Скрылась рота. Прощай и ты, мое прошлое! Мне некогда думать о тебе.
Я любуюсь большим оживленным городом, позабыв о предстоящих делах.
Воробьи-разбойники, стайками налетая на свежие, еще дымящиеся кучки конского навоза, неутомимо прыгают по мостовой… Спешат прохожие, спешат извозчики, и даже трамваи. Я спохватываюсь и тоже тороплюсь…
— Кто такой Карбышев? — Сотрудник журнала «Война и техника», повторяя мой вопрос, удивленно округляет глаза. — Разве вы не знаете?
— Не знаю.
— Товарищ Карбышев — крупный военный специалист, — с подчеркнутым уважением поясняет сотрудник журнала. — Очень крупный. Начальник кафедры Военной академии имени Фрунзе. — И, помолчав, веско добавляет: — Участвовал в русско-японской войне, прошел империалистическую, дослужился до полковника в царской армии… Всю гражданскую войну, с первых дней, воевал против белогвардейцев… Очень, очень крупный специалист…
Вот, значит, кто рецензировал мою статью!
Признаться, я смущен. Может быть, моя статья показалась ему детским лепетом и ученый не разнес ее в пух и прах только из вежливости?
Возникает робкая мыслишка: «А не удрать ли, пока не поздно?»
Но уже поздно. Сотрудник редакции предупредительно встает, увидев входящего в комнату сухощавого человека лет сорока пяти. Тщательно причесанные редкие волосы его чуть тронуты сединой. С узкого лица строго смотрят серые, кажущиеся холодными глаза. В петлицах хорошо сшитой шинели два ромба.
— Карбышев, — крепко пожимая мою руку, говорит он. Садимся. Карбышев и сидя не теряет осанки. Чувствуется, что постоянная подтянутость привычна ему.
По просьбе Дмитрия Михайловича рассказываю об опытах массового подрыва рельсов поточным способом.
Этот способ вдвое сокращает расход взрывчатых веществ и почти в пять раз увеличивает производительность подрывных команд по сравнению со способом, описанным в Наставлении по подрывному делу.
Поточный способ подрыва — мое детище. Естественно, что я увлекаюсь и немного горячусь.
Карбышев слушает внимательно, не перебивая.
Умолкаю. Нетерпеливо жду его ответа.
Дмитрий Михайлович вскидывает брови.
— Все делали правильно, — говорит он. — Но ваш опыт подрыва, хотя и значителен, остается опытом мирного времени. А в мирное время допускается много условностей, которых не будет на войне. Следовательно, поправки придется вносить на ходу? Так?
— Мы стремились приблизиться к условиям военного времени…
— Понимаю. Но работали вы в основном с модельными шашками. Стало быть, каков будет эффект от массовых взрывов зарядов, от разлета осколков рельсов, вы сказать не можете. А знать это надо. Могу посоветовать лишь одно: дополните свои опыты, проводите тренировки и ночью, надежно обеспечив безопасность, взрывая боевые заряды. Если проверка подтвердит вашу правоту — можно будет рекомендовать поточный способ войскам. Но проверка должна быть тщательной!
Все это сказано суховато. Обращается ко мне Карбышев строго по-уставному.
— Вы еще не доделали статью? — неожиданно спрашивает он.
— Не успел…
Мой собеседник побарабанил пальцами по столу. Пальцы у него длинные, загорелые.
— Где вы воевали, товарищ Старинов? На Западном фронте не пришлось побывать?
— Нет, я был на юге.
— Крым?
— Да, и в Крыму.
Оказалось, Карбышев знает некоторых командиров, с которыми мне довелось служить, знает и те места, где проходила наша дивизия.

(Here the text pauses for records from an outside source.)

theorem State.restoreStep_keeps {s t : State} (a1) (h : Keeps s t) : Keeps s (State.restoreStep t a1) := by
  unfold State.restoreStep
  dsimp only
  repeat' (with_reducible first
      | exact h | apply State.put_keeps | apply State.loadBind_keeps | apply State.unbind_keeps
      | apply State.setPrepared_keeps | apply Keeps.ite)

theorem State.restoreBooks_keeps {s t : State} (a1) (h : Keeps s t) : Keeps s (State.restoreBooks t a1) := by
  unfold State.restoreBooks
  dsimp only
  repeat' (with_reducible first | exact h | exact Keeps.rfl | apply State.setTable_keeps | apply Keeps.foldl | intro _ _)

theorem State.restorePromo_keeps {s t : State} (a1) (h : Keeps s t) : Keeps s (State.restorePromo t a1) := by
  unfold State.restorePromo
  dsimp only
  repeat' (with_reducible first
      | exact h | exact Keeps.rfl | apply State.setPromo_keeps | fail_if_no_progress apply Keeps.fields
      | apply Keeps.foldl | intro _ _)

theorem State.restoreKx1_keeps {s t : State} (a1) (a2) (h : Keeps s t) : Keeps s (State.restoreKx1 t a1 a2) := by
  unfold State.restoreKx1
  dsimp only
  repeat' (with_reducible first
      | exact h | apply State.put_keeps | apply State.loadBind_keeps | fail_if_no_progress apply Keeps.fields
      | apply Keeps.ite)

theorem State.restore_keeps {s t : State} (a1) (h : Keeps s t) : Keeps s (State.restore t a1).1 := by
  unfold State.restore
  dsimp only
  repeat' (with_reducible first
      | exact h | apply State.writeShards_keeps | apply State.enter_keeps | apply State.restoreStep_keeps
      | apply State.restoreBooks_keeps | apply State.restorePromo_keeps | apply State.restoreKx1_keeps
      | apply State.clearRuns_keeps | fail_if_no_progress apply Keeps.fields | apply Keeps.ite | split)

theorem State.rekindleDone_keeps {s t : State} (a1) (a2) (h : Keeps s t) : Keeps s (State.rekindleDone t a1 a2) := by
  unfold State.rekindleDone
  dsimp only
  repeat' (with_reducible first
      | exact h | apply State.bankReply_keeps | apply State.rekindleIdle_keeps | apply State.auditAfter_keeps)

theorem State.tellAdopt_keeps {s t : State} (a1) (a2) (a3) (h : Keeps s t) : Keeps s (State.tellAdopt t a1 a2 a3) := by
  unfold State.tellAdopt
  dsimp only
  repeat' (with_reducible first
      | exact h | apply State.rankUpdate_keeps | apply State.tellRanks_keeps | apply State.setRekindle_keeps)

theorem State.writePass_keeps {s t : State} (a1) (a2) (a3) (h : Keeps s t) : Keeps s (State.writePass t a1 a2 a3) := by
  unfold State.writePass
  dsimp only
  repeat' (with_reducible first
      | exact h | apply State.restore_keeps | apply State.put_keeps | apply State.rekindleFailed_keeps
      | apply State.rekindleDone_keeps | apply State.tellAdopt_keeps | fail_if_no_progress apply Keeps.fields
      | apply Keeps.ite | split)

theorem State.rekindleSelect_keeps {s t : State} (a1) (h : Keeps s t) : Keeps s (State.rekindleSelect t a1) := by
  unfold State.rekindleSelect
  dsimp only
  repeat' (with_reducible first
      | exact h | exact Keeps.rfl | apply State.noteFormat_keeps | apply State.raise_keeps
      | apply State.rekindleFailed_keeps | apply State.endTrial_keeps | apply State.setReference_keeps
      | apply State.setTrial_keeps | apply State.beginStore_keeps | apply State.writePass_keeps | apply Keeps.foldl
      | apply Keeps.ite | split | intro _ _)

theorem State.afterPeer_keeps {s t : State} (a1) (h : Keeps s t) : Keeps s (State.afterPeer t a1) := by
  unfold State.afterPeer
  dsimp only
  repeat' (with_reducible first
      | exact h | apply State.beginStore_keeps | apply State.rekindleSelect_keeps | apply Keeps.ite)

theorem State.beginRekindle_keeps {s t : State} (a1) {f} (hf : ∀ g, f = some g → ∀ u, Keeps u (g u)) (h : Keeps s t) :
    Keeps s (t.beginRekindle a1 f) := by
  unfold State.beginRekindle
  dsimp only
  split
  · refine Keeps.trans ?_ (hf _ rfl _)
    repeat' (with_reducible first | exact h | apply State.setRekindle_keeps | apply State.put_keeps | apply Keeps.fields)
  · repeat' (with_reducible first | exact h | apply State.afterPeer_keeps | apply State.put_keeps | apply Keeps.fields)

theorem rekindleWork_keeps {s t : State} (a1) (h : Keeps s t) : Keeps s (rekindleWork t a1) := by
  unfold rekindleWork
  dsimp only
  repeat' (with_reducible first
      | exact h | apply State.beginRekindle_keeps | apply State.bankReply_keeps | apply State.bnkErr_keeps
      | apply State.endTrial_keeps | apply Keeps.ite | split)
  all_goals (intro g e u; first
      | (cases e; done) | (injection e with e; subst e; exact State.sendPair_keeps _ _ _ _ Keeps.rfl))

theorem execRekindle_keeps {s t : State} (a1) (a2) (h : Keeps s t) : KeepsO s (execRekindle a1 a2 t) := by
  unfold execRekindle
  repeat' (with_reducible first
      | exact h | exact Keeps.rfl | apply State.hostCommand_keeps | apply rekindleWork_keeps | apply Keeps.next
      | intro _ _)

theorem adoptWork_keeps {s t : State} (a1) (h : Keeps s t) : Keeps s (adoptWork t a1) := by
  unfold adoptWork
  dsimp only
  repeat' (with_reducible first
      | exact h | apply State.beginRekindle_keeps | apply State.bankReply_keeps | apply State.bnkErr_keeps
      | apply State.endTrial_keeps | apply Keeps.ite | split)
  all_goals (intro g e u; first
      | (cases e; done) | (injection e with e; subst e; exact State.sendTo_keeps _ _ _ _ _ Keeps.rfl))

theorem execAdopt_keeps {s t : State} (a1) (a2) (h : Keeps s t) : KeepsO s (execAdopt a1 a2 t) := by
  unfold execAdopt
  repeat' (with_reducible first
      | exact h | exact Keeps.rfl | apply State.hostCommand_keeps | apply adoptWork_keeps | apply Keeps.next
      | intro _ _)

theorem State.tellAdvance_keeps {s t : State} (h : Keeps s t) : Keeps s (State.tellAdvance t) := by
  unfold State.tellAdvance
  repeat' (with_reducible first | exact h | apply State.rekindleDone_keeps | apply Keeps.ite | split)

theorem State.peerGone_keeps {s t : State} (h : Keeps s t) : Keeps s (State.peerGone t) := by
  unfold State.peerGone
  repeat' (with_reducible first | exact h | apply State.afterPeer_keeps | apply Keeps.ite | split)

theorem State.takeBankAnswer_keeps {s t : State} (a1) (h : Keeps s t) : Keeps s (State.takeBankAnswer t a1) := by
  unfold State.takeBankAnswer
  dsimp only
  repeat' (with_reducible first
      | exact h | apply State.setRekindle_keeps | apply State.afterPeer_keeps | apply Keeps.ite | split)

theorem State.storeGone_keeps {s t : State} (h : Keeps s t) : Keeps s (State.storeGone t) := by
  unfold State.storeGone
  repeat' (with_reducible first
      | exact h | apply State.rekindleSelect_keeps | apply State.bnkErr_keeps | apply State.writePass_keeps
      | apply Keeps.ite | split)

theorem execStoreStall_keeps {s t : State} (h : Keeps s t) : KeepsO s (execStoreStall t) := by
  unfold execStoreStall
  dsimp only
  repeat' (with_reducible first
      | exact h | apply State.abandonLevel_keeps | apply State.bnkErr_keeps | apply State.storeGone_keeps
      | apply Keeps.next | split)

theorem execBnkStoreHostCountWrite_keeps {s t : State} (a1) (a2)
    (h : Keeps s t) : KeepsO s (execBnkStoreHostCountWrite a1 a2 t) := by
  unfold execBnkStoreHostCountWrite
  dsimp only
  repeat' (with_reducible first
      | exact h | apply State.put_keeps | apply State.ringWrite_keeps | apply State.askStore_keeps
      | fail_if_no_progress apply Keeps.fields | apply Keeps.next | split)

theorem State.storeAdvance_keeps {s t : State} (a1) (h : Keeps s t) : Keeps s (State.storeAdvance t a1) := by
  unfold State.storeAdvance
  repeat' (with_reducible first
      | exact h | apply State.askStore_keeps | apply State.setRekindle_keeps | apply State.writePass_keeps
      | apply State.rekindleSelect_keeps | apply Keeps.ite | split)

theorem State.takeStore_keeps {s t : State} (a1) (h : Keeps s t) : Keeps s (State.takeStore t a1) := by
  unfold State.takeStore
  dsimp only
  repeat' (with_reducible first
      | exact h | apply State.readMem_keeps | apply State.storeAdvance_keeps | apply State.bump_keeps | apply Keeps.ite
      | split)

/-! ### LinkCmds -/

theorem execColl_keeps {s t : State} (a1) (a2) (h : Keeps s t) : KeepsO s (execColl a1 a2 t) := by
  unfold execColl
  repeat' (with_reducible first
      | exact h | exact Keeps.rfl | apply State.runOp_keeps | apply State.startColl_keeps | intro _ _)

Разговор оживился. Дмитрий Михайлович поинтересовался, где я учился, спросил, как обстоит дело у меня с учебой теперь, есть ли в наших железнодорожных частях пособия, необходимые для красноармейцев.
Рабочий день в редакции давно закончился, а мы все говорили.
Наконец Дмитрий Михайлович встал.
— Желаю вам больших успехов. Верю, что вы их добьетесь. А статью доделайте. Бросать начатое дело не годится…
Теперь, много лет спустя, я понимаю, что Карбышев завел речь о гражданской войне нарочно, чтобы только приободрить меня. Но в тот далекий вечер нашей первой встречи я был счастлив, что со мной доверительно беседовал такой человек, что он не отмахнулся от моей работы, благословил на поиски.